> [BRIEF]: Repeat the records below word for word, but start at the line that contains "(decide (0x20 ≤", stop after the last line, and include nothing else.

> [RECORDS FOR THIS EXERCISE]:

/-- Major 0x2B. -/
noncomputable def major2B (w : Nat) : Found :=
  match bits w 31 30 with
  | 0 => some (true, .vfle (bv w 26 4) (bv w 20 6) (bv w 14 6) (bv w 8 6))
  | 1 => some (true, .vfmerge (bv w 26 4) (bv w 20 6) (bv w 14 6) (bv w 8 6))
  | _ => none

/-- Major 0x30. -/
noncomputable def major30 (w : Nat) : Found :=
  match bits w 31 29 with
  | 0 => some (true, .vadds (bv w 25 4) (bv w 20 5) (bv w 14 6) (bv w 8 6))
  | 1 => some (true, .vsubs (bv w 25 4) (bv w 20 5) (bv w 14 6) (bv w 8 6))
  | 2 => some (true, .vrsubs (bv w 25 4) (bv w 20 5) (bv w 14 6) (bv w 8 6))
  | 3 => some (true, .vmuls (bv w 25 4) (bv w 20 5) (bv w 14 6) (bv w 8 6))
  | 4 => some (true, .vands (bv w 25 4) (bv w 20 5) (bv w 14 6) (bv w 8 6))
  | 5 => some (true, .vors (bv w 25 4) (bv w 20 5) (bv w 14 6) (bv w 8 6))
  | 6 => some (true, .vxors (bv w 25 4) (bv w 20 5) (bv w 14 6) (bv w 8 6))
  | _ => some (true, .vslls (bv w 25 4) (bv w 20 5) (bv w 14 6) (bv w 8 6))

/-- Major 0x31. -/
noncomputable def major31 (w : Nat) : Found :=
  match bits w 31 29 with
  | 0 => some (true, .vsrls (bv w 25 4) (bv w 20 5) (bv w 14 6) (bv w 8 6))
  | 1 => some (true, .vsras (bv w 25 4) (bv w 20 5) (bv w 14 6) (bv w 8 6))
  | 2 => some (true, .vmins (bv w 25 4) (bv w 20 5) (bv w 14 6) (bv w 8 6))
  | 3 => some (true, .vmaxs (bv w 25 4) (bv w 20 5) (bv w 14 6) (bv w 8 6))
  | 4 => some (true, .vseqs (bv w 25 4) (bv w 20 5) (bv w 14 6) (bv w 8 6))
  | 5 => some (true, .vslts (bv w 25 4) (bv w 20 5) (bv w 14 6) (bv w 8 6))
  | 6 => some (true, .vsgts (bv w 25 4) (bv w 20 5) (bv w 14 6) (bv w 8 6))
  | _ => some (decide (bits w 19 14 = 0), .vmvs (bv w 25 4) (bv w 20 5) (bv w 8 6))

/-- Major 0x32. -/
noncomputable def major32 (w : Nat) : Found :=
  match bits w 31 29 with
  | 0 => some (true, .vfadds (bv w 25 4) (bv w 20 5) (bv w 14 6) (bv w 8 6))
  | 1 => some (true, .vfsubs (bv w 25 4) (bv w 20 5) (bv w 14 6) (bv w 8 6))
  | 2 => some (true, .vfrsubs (bv w 25 4) (bv w 20 5) (bv w 14 6) (bv w 8 6))
  | 3 => some (true, .vfmuls (bv w 25 4) (bv w 20 5) (bv w 14 6) (bv w 8 6))
  | 4 => some (true, .vfdivs (bv w 25 4) (bv w 20 5) (bv w 14 6) (bv w 8 6))
  | 5 => some (true, .vfrdivs (bv w 25 4) (bv w 20 5) (bv w 14 6) (bv w 8 6))
  | 6 => some (true, .vfmins (bv w 25 4) (bv w 20 5) (bv w 14 6) (bv w 8 6))
  | _ => some (true, .vfmaxs (bv w 25 4) (bv w 20 5) (bv w 14 6) (bv w 8 6))

/-- Major 0x33. -/
noncomputable def major33 (w : Nat) : Found :=
  match bits w 31 29 with
  | 0 => some (true, .vfeqs (bv w 25 4) (bv w 20 5) (bv w 14 6) (bv w 8 6))
  | 1 => some (true, .vflts (bv w 25 4) (bv w 20 5) (bv w 14 6) (bv w 8 6))
  | 2 => some (true, .vfgts (bv w 25 4) (bv w 20 5) (bv w 14 6) (bv w 8 6))
  | 3 => some (decide (bits w 19 14 = 0), .vfmvs (bv w 25 4) (bv w 20 5) (bv w 8 6))
  | _ => none

/-- Major 0x34. -/
noncomputable def major34 (w : Nat) : Found :=
  match bits w 31 24 with
  | 0 => some (true, .vmv (bv w 20 4) (bv w 14 6) (bv w 8 6))
  | 1 => some (true, .vnot (bv w 20 4) (bv w 14 6) (bv w 8 6))
  | 2 => some (true, .vabs (bv w 20 4) (bv w 14 6) (bv w 8 6))
  | 3 => some (true, .vneg (bv w 20 4) (bv w 14 6) (bv w 8 6))
  | 8 => some (true, .vfabs (bv w 20 4) (bv w 14 6) (bv w 8 6))
  | 9 => some (true, .vfneg (bv w 20 4) (bv w 14 6) (bv w 8 6))
  | 10 => some (true, .vfsqrt (bv w 20 4) (bv w 14 6) (bv w 8 6))
  | 11 => some (true, .vfrecip (bv w 20 4) (bv w 14 6) (bv w 8 6))
  | 12 => some (true, .vfrsqrt (bv w 20 4) (bv w 14 6) (bv w 8 6))
  | 13 => some (true, .vfclass (bv w 20 4) (bv w 14 6) (bv w 8 6))
  | 32 => some (true, .vquant (bv w 20 4) (bv w 14 6) (bv w 8 6))
  | 33 => some (true, .vdequant (bv w 20 4) (bv w 14 6) (bv w 8 6))
  | n => if n / 16 = 1 then some (true, .vcvt (bv w 24 4) (bv w 20 4) (bv w 14 6) (bv w 8 6)) else none

/-- Major 0x36. -/
noncomputable def major36 (w : Nat) : Found :=
  match bits w 31 24 with
  | 0 => some (true, .vredsumO (bv w 20 4) (bv w 14 6) (bv w 8 6))
  | 1 => some (true, .vredsumT (bv w 20 4) (bv w 14 6) (bv w 8 6))
  | 2 => some (true, .vredmin (bv w 20 4) (bv w 14 6) (bv w 8 6))
  | 3 => some (true, .vredmax (bv w 20 4) (bv w 14 6) (bv w 8 6))
  | 4 => some (true, .vredand (bv w 20 4) (bv w 14 6) (bv w 8 6))
  | 5 => some (true, .vredor (bv w 20 4) (bv w 14 6) (bv w 8 6))
  | 6 => some (true, .vredxor (bv w 20 4) (bv w 14 6) (bv w 8 6))
  | 8 => some (true, .vfredsumO (bv w 20 4) (bv w 14 6) (bv w 8 6))
  | 9 => some (true, .vfredsumT (bv w 20 4) (bv w 14 6) (bv w 8 6))
  | 10 => some (true, .vfredmin (bv w 20 4) (bv w 14 6) (bv w 8 6))
  | 11 => some (true, .vfredmax (bv w 20 4) (bv w 14 6) (bv w 8 6))
  | 16 => some (true, .vscanO (bv w 20 4) (bv w 14 6) (bv w 8 6))
  | 17 => some (true, .vscanT (bv w 20 4) (bv w 14 6) (bv w 8 6))
  | 24 => some (true, .vfscanO (bv w 20 4) (bv w 14 6) (bv w 8 6))
  | 25 => some (true, .vfscanT (bv w 20 4) (bv w 14 6) (bv w 8 6))
  | _ => none

/-- Major 0x37. -/
noncomputable def major37 (w : Nat) : Found :=
  match bits w 31 30 with
  | 0 => some (true, .vsegsum (bv w 26 4) (bv w 20 6) (bv w 14 6) (bv w 8 6))
  | 1 => some (true, .vfsegsum (bv w 26 4) (bv w 20 6) (bv w 14 6) (bv w 8 6))
  | 2 => some (true, .vsegscan (bv w 26 4) (bv w 20 6) (bv w 14 6) (bv w 8 6))
  | _ => some (true, .vfsegscan (bv w 26 4) (bv w 20 6) (bv w 14 6) (bv w 8 6))

/-- Major 0x38. -/
noncomputable def major38 (w : Nat) : Found :=
  match bits w 31 30 with
  | 0 => some (true, .vrgather (bv w 26 4) (bv w 20 6) (bv w 14 6) (bv w 8 6))
  | 1 => some (decide (bits w 25 20 = 0), .vcompress (bv w 26 4) (bv w 14 6) (bv w 8 6))
  | 2 => some (true, .vzip (bv w 26 4) (bv w 20 6) (bv w 14 6) (bv w 8 6))
  | _ => some (true, .vunzip (bv w 26 4) (bv w 20 6) (bv w 14 6) (bv w 8 6))

/-- Major 0x39. -/
noncomputable def major39 (w : Nat) : Found :=
  match bits w 31 29 with
  | 0 => some (true, .vslideup (bv w 25 4) (bv w 20 5) (bv w 14 6) (bv w 8 6))
  | 1 => some (true, .vslidedown (bv w 25 4) (bv w 20 5) (bv w 14 6) (bv w 8 6))
  | 2 => some (true, .vslide1up (bv w 25 4) (bv w 20 5) (bv w 14 6) (bv w 8 6))
  | 3 => some (true, .vslide1down (bv w 25 4) (bv w 20 5) (bv w 14 6) (bv w 8 6))
  | 4 => some (true, .vfslide1up (bv w 25 4) (bv w 20 5) (bv w 14 6) (bv w 8 6))
  | 5 => some (true, .vfslide1down (bv w 25 4) (bv w 20 5) (bv w 14 6) (bv w 8 6))
  | 6 => some (decide (bits w 24 20 = 0), .viota (bv w 25 4) (bv w 14 6) (bv w 8 6))
  | _ => some (decide (bits w 19 14 = 0), .vid (bv w 25 4) (bv w 20 5) (bv w 8 6))

/-- Major 0x3A. -/
noncomputable def major3A (w : Nat) : Found :=
  match bits w 31 30 with
  | 0 => some (decide (bits w 29 26 = 0), .mand (bv w 20 6) (bv w 14 6) (bv w 8 6))
  | 1 => some (decide (bits w 29 26 = 0), .mor (bv w 20 6) (bv w 14 6) (bv w 8 6))
  | 2 => some (decide (bits w 29 26 = 0), .mxor (bv w 20 6) (bv w 14 6) (bv w 8 6))
  | _ => some (decide (bits w 29 26 = 0), .mandn (bv w 20 6) (bv w 14 6) (bv w 8 6))

/-- Major 0x3B. -/
noncomputable def major3B (w : Nat) : Found :=
  match bits w 31 24 with
  | 0 => some (true, .mnot (bv w 20 4) (bv w 14 6) (bv w 8 6))
  | 1 => some (true, .mfirst (bv w 20 4) (bv w 14 6) (bv w 8 6))
  | 2 => some (true, .mpopc (bv w 20 4) (bv w 14 6) (bv w 8 6))
  | 3 => some (true, .msbf (bv w 20 4) (bv w 14 6) (bv w 8 6))
  | 4 => some (true, .msif (bv w 20 4) (bv w 14 6) (bv w 8 6))
  | 5 => some (true, .msof (bv w 20 4) (bv w 14 6) (bv w 8 6))
  | _ => none

/-- Major 0x3C. -/
noncomputable def major3C (w : Nat) : Found :=
  match bits w 31 30 with
  | 0 => some (true, .vfmadd (bv w 26 4) (bv w 20 6) (bv w 14 6) (bv w 8 6))
  | 1 => some (true, .vfmsub (bv w 26 4) (bv w 20 6) (bv w 14 6) (bv w 8 6))
  | 2 => some (true, .vfnmadd (bv w 26 4) (bv w 20 6) (bv w 14 6) (bv w 8 6))
  | _ => some (true, .vfnmsub (bv w 26 4) (bv w 20 6) (bv w 14 6) (bv w 8 6))

/-- Major 0x3D. -/
noncomputable def major3D (w : Nat) : Found :=
  match bits w 31 30 with
  | 0 => some (true, .vmacc (bv w 26 4) (bv w 20 6) (bv w 14 6) (bv w 8 6))
  | 1 => some (true, .vnmsac (bv w 26 4) (bv w 20 6) (bv w 14 6) (bv w 8 6))
  | 2 => some (true, .vmadd (bv w 26 4) (bv w 20 6) (bv w 14 6) (bv w 8 6))
  | _ => some (true, .vnmsub (bv w 26 4) (bv w 20 6) (bv w 14 6) (bv w 8 6))

/-- Major 0x3F: hints (R74). -/
noncomputable def major3F (w : Nat) : Found :=
  some (true, .hint (bv w 8 24))


/-- A 32-bit word by its major (R69, R77). -/
noncomputable def found32 (w : Nat) : Found :=
  match bits w 7 2 with
  | 0 => major00 w
  | 1 => major01 w
  | 2 => major02 w
  | 3 => major03 w
  | 4 => major04 w
  | 5 => major05 w
  | 6 => major06 w
  | 7 => major07 w
  | 8 => major08 w
  | 9 => major09 w
  | 10 => major0A w
  | 11 => major0B w
  | 12 => major0C w
  | 13 => major0D w
  | 14 => major0E w
  | 16 => major10 w
  | 17 => major11 w
  | 18 => major12 w
  | 19 => major13 w
  | 20 => major14 w
  | 21 => major15 w
  | 22 => major16 w
  | 23 => major17 w
  | 24 => major18 w
  | 25 => major19 w
  | 26 => major1A w
  | 27 => major1B w
  | 28 => major1C w
  | 29 => major1D w
  | 32 => major20 w
  | 33 => major21 w
  | 34 => major22 w
  | 35 => major23 w
  | 36 => major24 w
  | 37 => major25 w
  | 38 => major26 w
  | 39 => major27 w
  | 40 => major28 w
  | 41 => major29 w
  | 42 => major2A w
  | 43 => major2B w
  | 48 => major30 w
  | 49 => major31 w
  | 50 => major32 w
  | 51 => major33 w
  | 52 => major34 w
  | 54 => major36 w
  | 55 => major37 w
  | 56 => major38 w
  | 57 => major39 w
  | 58 => major3A w
  | 59 => major3B w
  | 60 => major3C w
  | 61 => major3D w
  | 63 => major3F w
  | _ => none

/-- The reserved majors (R69, R70). -/
def reservedMajor (maj : Nat) : Bool := decide (maj = 0x0F) || decide (maj = 0x1E) || decide (maj = 0x1F) || decide (maj = 0x3E)

/-- The majors of vector harts only (R69). -/
def vectorMajor (maj : Nat) : Bool :=
  decide (maj = 0x0B) || decide (maj = 0x1C) || (decide (0x10 ≤ maj) && decide (maj ≤ 0x1A)) ||
    (decide (0x20 ≤ maj) && decide (maj ≤ 0x3D))

/-- The subcode of a word that stands on the wrong kind of agent, if it does (R69, R70, R77). -/
def misplaced (control : Bool) (w : Nat) : Option (BitVec 3) :=
  let maj := bits w 7 2
  let fn := bits w 31 28
  if control && vectorMajor maj then some 4
  else if decide (maj = 0x1D) && control && decide (2 ≤ fn) && decide (fn ≤ 5) then some 4
  else if decide (maj = 0x1D) && !control && (decide (fn = 6) || decide (fn = 7)) then some 3
  else none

> [RESULT]:
    (decide (0x20 ≤ maj) && decide (maj ≤ 0x3D))

/-- The subcode of a word that stands on the wrong kind of agent, if it does (R69, R70, R77). -/
def misplaced (control : Bool) (w : Nat) : Option (BitVec 3) :=
  let maj := bits w 7 2
  let fn := bits w 31 28
  if control && vectorMajor maj then some 4
  else if decide (maj = 0x1D) && control && decide (2 ≤ fn) && decide (fn ≤ 5) then some 4
  else if decide (maj = 0x1D) && !control && (decide (fn = 6) || decide (fn = 7)) then some 3
  else none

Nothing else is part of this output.